* _Instructions for the task_
Set down every entry again, exactly as it appears.

[Opening Provided information section]

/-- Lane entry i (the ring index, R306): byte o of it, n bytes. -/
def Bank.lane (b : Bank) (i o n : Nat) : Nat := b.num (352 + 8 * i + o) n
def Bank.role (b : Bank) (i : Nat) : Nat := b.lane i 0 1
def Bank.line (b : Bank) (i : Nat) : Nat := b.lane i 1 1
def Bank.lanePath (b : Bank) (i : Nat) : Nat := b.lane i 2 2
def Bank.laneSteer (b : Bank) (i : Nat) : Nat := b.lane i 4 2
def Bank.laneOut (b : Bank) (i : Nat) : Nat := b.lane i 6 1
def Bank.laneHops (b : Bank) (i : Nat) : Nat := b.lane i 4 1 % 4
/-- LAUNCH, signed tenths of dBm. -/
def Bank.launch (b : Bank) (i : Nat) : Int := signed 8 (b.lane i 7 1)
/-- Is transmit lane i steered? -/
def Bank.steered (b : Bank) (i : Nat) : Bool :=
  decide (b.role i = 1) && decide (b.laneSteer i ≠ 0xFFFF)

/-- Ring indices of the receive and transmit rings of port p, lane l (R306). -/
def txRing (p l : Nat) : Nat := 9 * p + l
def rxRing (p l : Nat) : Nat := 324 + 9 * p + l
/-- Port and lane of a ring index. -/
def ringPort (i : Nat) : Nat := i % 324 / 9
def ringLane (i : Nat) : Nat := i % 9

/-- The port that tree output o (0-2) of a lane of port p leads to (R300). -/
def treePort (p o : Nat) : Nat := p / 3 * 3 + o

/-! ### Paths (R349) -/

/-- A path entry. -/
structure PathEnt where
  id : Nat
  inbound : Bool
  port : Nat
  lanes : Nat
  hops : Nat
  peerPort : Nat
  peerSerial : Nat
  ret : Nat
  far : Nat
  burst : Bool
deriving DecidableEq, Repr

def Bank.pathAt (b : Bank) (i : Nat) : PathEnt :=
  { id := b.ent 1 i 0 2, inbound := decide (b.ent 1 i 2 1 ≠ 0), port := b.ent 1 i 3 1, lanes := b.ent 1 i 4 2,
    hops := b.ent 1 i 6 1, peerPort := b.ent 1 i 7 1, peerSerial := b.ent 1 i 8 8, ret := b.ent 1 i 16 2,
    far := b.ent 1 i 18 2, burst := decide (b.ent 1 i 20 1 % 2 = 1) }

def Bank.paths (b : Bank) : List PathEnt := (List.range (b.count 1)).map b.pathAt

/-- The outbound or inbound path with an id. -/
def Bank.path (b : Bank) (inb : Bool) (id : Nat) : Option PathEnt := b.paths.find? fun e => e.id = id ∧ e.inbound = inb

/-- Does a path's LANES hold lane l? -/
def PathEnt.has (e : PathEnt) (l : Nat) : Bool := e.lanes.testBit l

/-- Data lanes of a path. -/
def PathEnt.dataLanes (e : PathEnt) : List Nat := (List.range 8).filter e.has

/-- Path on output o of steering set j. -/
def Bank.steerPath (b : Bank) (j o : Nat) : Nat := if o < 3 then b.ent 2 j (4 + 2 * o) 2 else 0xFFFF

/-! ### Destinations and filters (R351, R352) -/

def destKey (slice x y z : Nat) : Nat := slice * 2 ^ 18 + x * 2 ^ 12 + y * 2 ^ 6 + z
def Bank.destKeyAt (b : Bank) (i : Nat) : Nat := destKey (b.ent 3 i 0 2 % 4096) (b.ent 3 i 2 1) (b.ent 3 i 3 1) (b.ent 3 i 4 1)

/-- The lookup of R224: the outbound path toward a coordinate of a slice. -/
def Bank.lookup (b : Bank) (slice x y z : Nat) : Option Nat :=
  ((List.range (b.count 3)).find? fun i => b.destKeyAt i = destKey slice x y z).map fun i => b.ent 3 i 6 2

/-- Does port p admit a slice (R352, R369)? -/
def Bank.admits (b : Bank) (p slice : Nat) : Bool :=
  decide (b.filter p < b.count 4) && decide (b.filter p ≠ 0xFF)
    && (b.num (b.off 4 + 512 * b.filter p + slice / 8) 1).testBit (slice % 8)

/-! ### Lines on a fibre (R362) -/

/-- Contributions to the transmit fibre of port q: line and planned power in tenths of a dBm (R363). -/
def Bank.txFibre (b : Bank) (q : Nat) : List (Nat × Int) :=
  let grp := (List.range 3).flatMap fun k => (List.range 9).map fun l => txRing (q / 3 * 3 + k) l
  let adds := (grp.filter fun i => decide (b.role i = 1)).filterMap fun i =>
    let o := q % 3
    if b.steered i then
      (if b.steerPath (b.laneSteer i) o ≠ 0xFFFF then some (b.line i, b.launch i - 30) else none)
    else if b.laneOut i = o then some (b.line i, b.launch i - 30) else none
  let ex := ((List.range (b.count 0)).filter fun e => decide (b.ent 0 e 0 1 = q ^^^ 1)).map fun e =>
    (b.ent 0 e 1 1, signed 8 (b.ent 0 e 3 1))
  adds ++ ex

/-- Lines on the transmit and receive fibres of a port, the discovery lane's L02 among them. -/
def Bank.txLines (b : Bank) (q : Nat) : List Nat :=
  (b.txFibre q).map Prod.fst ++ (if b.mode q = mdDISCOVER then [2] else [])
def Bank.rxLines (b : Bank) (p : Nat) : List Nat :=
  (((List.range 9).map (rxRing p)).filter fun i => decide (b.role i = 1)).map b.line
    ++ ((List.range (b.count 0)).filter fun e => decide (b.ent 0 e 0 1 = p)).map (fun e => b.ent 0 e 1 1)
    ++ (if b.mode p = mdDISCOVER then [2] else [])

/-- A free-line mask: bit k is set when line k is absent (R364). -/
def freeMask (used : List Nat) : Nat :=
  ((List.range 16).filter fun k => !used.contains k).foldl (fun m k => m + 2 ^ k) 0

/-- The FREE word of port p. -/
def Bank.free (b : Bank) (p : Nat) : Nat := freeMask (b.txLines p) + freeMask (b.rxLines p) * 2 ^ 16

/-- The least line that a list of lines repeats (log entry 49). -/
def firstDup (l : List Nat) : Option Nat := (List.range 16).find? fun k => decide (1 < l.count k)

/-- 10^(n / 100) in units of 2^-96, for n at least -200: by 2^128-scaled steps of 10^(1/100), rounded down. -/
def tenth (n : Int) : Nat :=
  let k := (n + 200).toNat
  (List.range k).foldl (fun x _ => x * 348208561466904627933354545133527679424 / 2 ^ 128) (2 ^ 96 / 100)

[Closing Provided information section]

* _Answer section_
/-- Lane entry i (the ring index, R306): byte o of it, n bytes. -/
def Bank.lane (b : Bank) (i o n : Nat) : Nat := b.num (352 + 8 * i + o) n
def Bank.role (b : Bank) (i : Nat) : Nat := b.lane i 0 1
def Bank.line (b : Bank) (i : Nat) : Nat := b.lane i 1 1
def Bank.lanePath (b : Bank) (i : Nat) : Nat := b.lane i 2 2
def Bank.laneSteer (b : Bank) (i : Nat) : Nat := b.lane i 4 2
def Bank.laneOut (b : Bank) (i : Nat) : Nat := b.lane i 6 1
def Bank.laneHops (b : Bank) (i : Nat) : Nat := b.lane i 4 1 % 4
/-- LAUNCH, signed tenths of dBm. -/
def Bank.launch (b : Bank) (i : Nat) : Int := signed 8 (b.lane i 7 1)
/-- Is transmit lane i steered? -/
def Bank.steered (b : Bank) (i : Nat) : Bool :=
  decide (b.role i = 1) && decide (b.laneSteer i ≠ 0xFFFF)

/-- Ring indices of the receive and transmit rings of port p, lane l (R306). -/
def txRing (p l : Nat) : Nat := 9 * p + l
def rxRing (p l : Nat) : Nat := 324 + 9 * p + l
/-- Port and lane of a ring index. -/
def ringPort (i : Nat) : Nat := i % 324 / 9
def ringLane (i : Nat) : Nat := i % 9

/-- The port that tree output o (0-2) of a lane of port p leads to (R300). -/
def treePort (p o : Nat) : Nat := p / 3 * 3 + o

/-! ### Paths (R349) -/

/-- A path entry. -/
structure PathEnt where
  id : Nat
  inbound : Bool
  port : Nat
  lanes : Nat
  hops : Nat
  peerPort : Nat
  peerSerial : Nat
  ret : Nat
  far : Nat
  burst : Bool
deriving DecidableEq, Repr

def Bank.pathAt (b : Bank) (i : Nat) : PathEnt :=
  { id := b.ent 1 i 0 2, inbound := decide (b.ent 1 i 2 1 ≠ 0), port := b.ent 1 i 3 1, lanes := b.ent 1 i 4 2,
    hops := b.ent 1 i 6 1, peerPort := b.ent 1 i 7 1, peerSerial := b.ent 1 i 8 8, ret := b.ent 1 i 16 2,
    far := b.ent 1 i 18 2, burst := decide (b.ent 1 i 20 1 % 2 = 1) }

def Bank.paths (b : Bank) : List PathEnt := (List.range (b.count 1)).map b.pathAt

/-- The outbound or inbound path with an id. -/
def Bank.path (b : Bank) (inb : Bool) (id : Nat) : Option PathEnt := b.paths.find? fun e => e.id = id ∧ e.inbound = inb

/-- Does a path's LANES hold lane l? -/
def PathEnt.has (e : PathEnt) (l : Nat) : Bool := e.lanes.testBit l

/-- Data lanes of a path. -/
def PathEnt.dataLanes (e : PathEnt) : List Nat := (List.range 8).filter e.has

/-- Path on output o of steering set j. -/
def Bank.steerPath (b : Bank) (j o : Nat) : Nat := if o < 3 then b.ent 2 j (4 + 2 * o) 2 else 0xFFFF

/-! ### Destinations and filters (R351, R352) -/

def destKey (slice x y z : Nat) : Nat := slice * 2 ^ 18 + x * 2 ^ 12 + y * 2 ^ 6 + z
def Bank.destKeyAt (b : Bank) (i : Nat) : Nat := destKey (b.ent 3 i 0 2 % 4096) (b.ent 3 i 2 1) (b.ent 3 i 3 1) (b.ent 3 i 4 1)

/-- The lookup of R224: the outbound path toward a coordinate of a slice. -/
def Bank.lookup (b : Bank) (slice x y z : Nat) : Option Nat :=
  ((List.range (b.count 3)).find? fun i => b.destKeyAt i = destKey slice x y z).map fun i => b.ent 3 i 6 2

/-- Does port p admit a slice (R352, R369)? -/
def Bank.admits (b : Bank) (p slice : Nat) : Bool :=
  decide (b.filter p < b.count 4) && decide (b.filter p ≠ 0xFF)
    && (b.num (b.off 4 + 512 * b.filter p + slice / 8) 1).testBit (slice % 8)

/-! ### Lines on a fibre (R362) -/

/-- Contributions to the transmit fibre of port q: line and planned power in tenths of a dBm (R363). -/
def Bank.txFibre (b : Bank) (q : Nat) : List (Nat × Int) :=
  let grp := (List.range 3).flatMap fun k => (List.range 9).map fun l => txRing (q / 3 * 3 + k) l
  let adds := (grp.filter fun i => decide (b.role i = 1)).filterMap fun i =>
    let o := q % 3
    if b.steered i then
      (if b.steerPath (b.laneSteer i) o ≠ 0xFFFF then some (b.line i, b.launch i - 30) else none)
    else if b.laneOut i = o then some (b.line i, b.launch i - 30) else none
  let ex := ((List.range (b.count 0)).filter fun e => decide (b.ent 0 e 0 1 = q ^^^ 1)).map fun e =>
    (b.ent 0 e 1 1, signed 8 (b.ent 0 e 3 1))
  adds ++ ex

/-- Lines on the transmit and receive fibres of a port, the discovery lane's L02 among them. -/
def Bank.txLines (b : Bank) (q : Nat) : List Nat :=
  (b.txFibre q).map Prod.fst ++ (if b.mode q = mdDISCOVER then [2] else [])
def Bank.rxLines (b : Bank) (p : Nat) : List Nat :=
  (((List.range 9).map (rxRing p)).filter fun i => decide (b.role i = 1)).map b.line
    ++ ((List.range (b.count 0)).filter fun e => decide (b.ent 0 e 0 1 = p)).map (fun e => b.ent 0 e 1 1)
    ++ (if b.mode p = mdDISCOVER then [2] else [])

/-- A free-line mask: bit k is set when line k is absent (R364). -/
def freeMask (used : List Nat) : Nat :=
  ((List.range 16).filter fun k => !used.contains k).foldl (fun m k => m + 2 ^ k) 0

/-- The FREE word of port p. -/
def Bank.free (b : Bank) (p : Nat) : Nat := freeMask (b.txLines p) + freeMask (b.rxLines p) * 2 ^ 16

/-- The least line that a list of lines repeats (log entry 49). -/
def firstDup (l : List Nat) : Option Nat := (List.range 16).find? fun k => decide (1 < l.count k)

/-- 10^(n / 100) in units of 2^-96, for n at least -200: by 2^128-scaled steps of 10^(1/100), rounded down. -/
def tenth (n : Int) : Nat :=
  let k := (n + 200).toNat
  (List.range k).foldl (fun x _ => x * 348208561466904627933354545133527679424 / 2 ^ 128) (2 ^ 96 / 100)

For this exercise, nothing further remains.